• _Provided data_
-- ==== Sys2Proof/Machine/Operands.lean ====
section
/-! DEFINITION. The operand forms of spec/30_encoding.md R82: the register index (R86), the two data
address forms (spec/42_data_memory_ops.md R140), the constant and the program address. -/

namespace Sys2Proof.Machine

open Sys2Proof

/-- `RegIndex(i)` (spec/30_encoding.md R86). -/
def regIndex (s : State) (i : Byte) : Except Fault (Fin 32) :=
  if h : i.toNat < 32 then .ok ⟨i.toNat, h⟩
  else
    match s.cfg.regIndexPolicy with
    | .fault => .error (.registerIndexOutOfRange i)
    | .mask5 => .ok ⟨(i.extractLsb' 0 5).toNat, (i.extractLsb' 0 5).isLt⟩

/-- The I/O-page address, `zext_9(op)` (spec/42_data_memory_ops.md R140). -/
def ioAddr (op : Byte) : DataAddr := op.setWidth 9

/-- The extended-page address, `zext_9(op) + 256` (spec/42_data_memory_ops.md R140). -/
def extAddr (op : Byte) : DataAddr := op.setWidth 9 + 256

/-- The constant form: the byte as it stands (spec/30_encoding.md R82). -/
def constant (op : Byte) : Byte := op

/-- The program-address form: an absolute word address (spec/43_control_transfer.md R163). -/
def progAddr (op : Byte) : Byte := op

end Sys2Proof.Machine
end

• _How to complete this task_
Write the listing out again, matching every line exactly.

• _Your solution_
-- ==== Sys2Proof/Machine/Operands.lean ====
section
/-! DEFINITION. The operand forms of spec/30_encoding.md R82: the register index (R86), the two data
address forms (spec/42_data_memory_ops.md R140), the constant and the program address. -/

namespace Sys2Proof.Machine

open Sys2Proof

/-- `RegIndex(i)` (spec/30_encoding.md R86). -/
def regIndex (s : State) (i : Byte) : Except Fault (Fin 32) :=
  if h : i.toNat < 32 then .ok ⟨i.toNat, h⟩
  else
    match s.cfg.regIndexPolicy with
    | .fault => .error (.registerIndexOutOfRange i)
    | .mask5 => .ok ⟨(i.extractLsb' 0 5).toNat, (i.extractLsb' 0 5).isLt⟩

/-- The I/O-page address, `zext_9(op)` (spec/42_data_memory_ops.md R140). -/
def ioAddr (op : Byte) : DataAddr := op.setWidth 9

/-- The extended-page address, `zext_9(op) + 256` (spec/42_data_memory_ops.md R140). -/
def extAddr (op : Byte) : DataAddr := op.setWidth 9 + 256

/-- The constant form: the byte as it stands (spec/30_encoding.md R82). -/
def constant (op : Byte) : Byte := op

/-- The program-address form: an absolute word address (spec/43_control_transfer.md R163). -/
def progAddr (op : Byte) : Byte := op

end Sys2Proof.Machine
end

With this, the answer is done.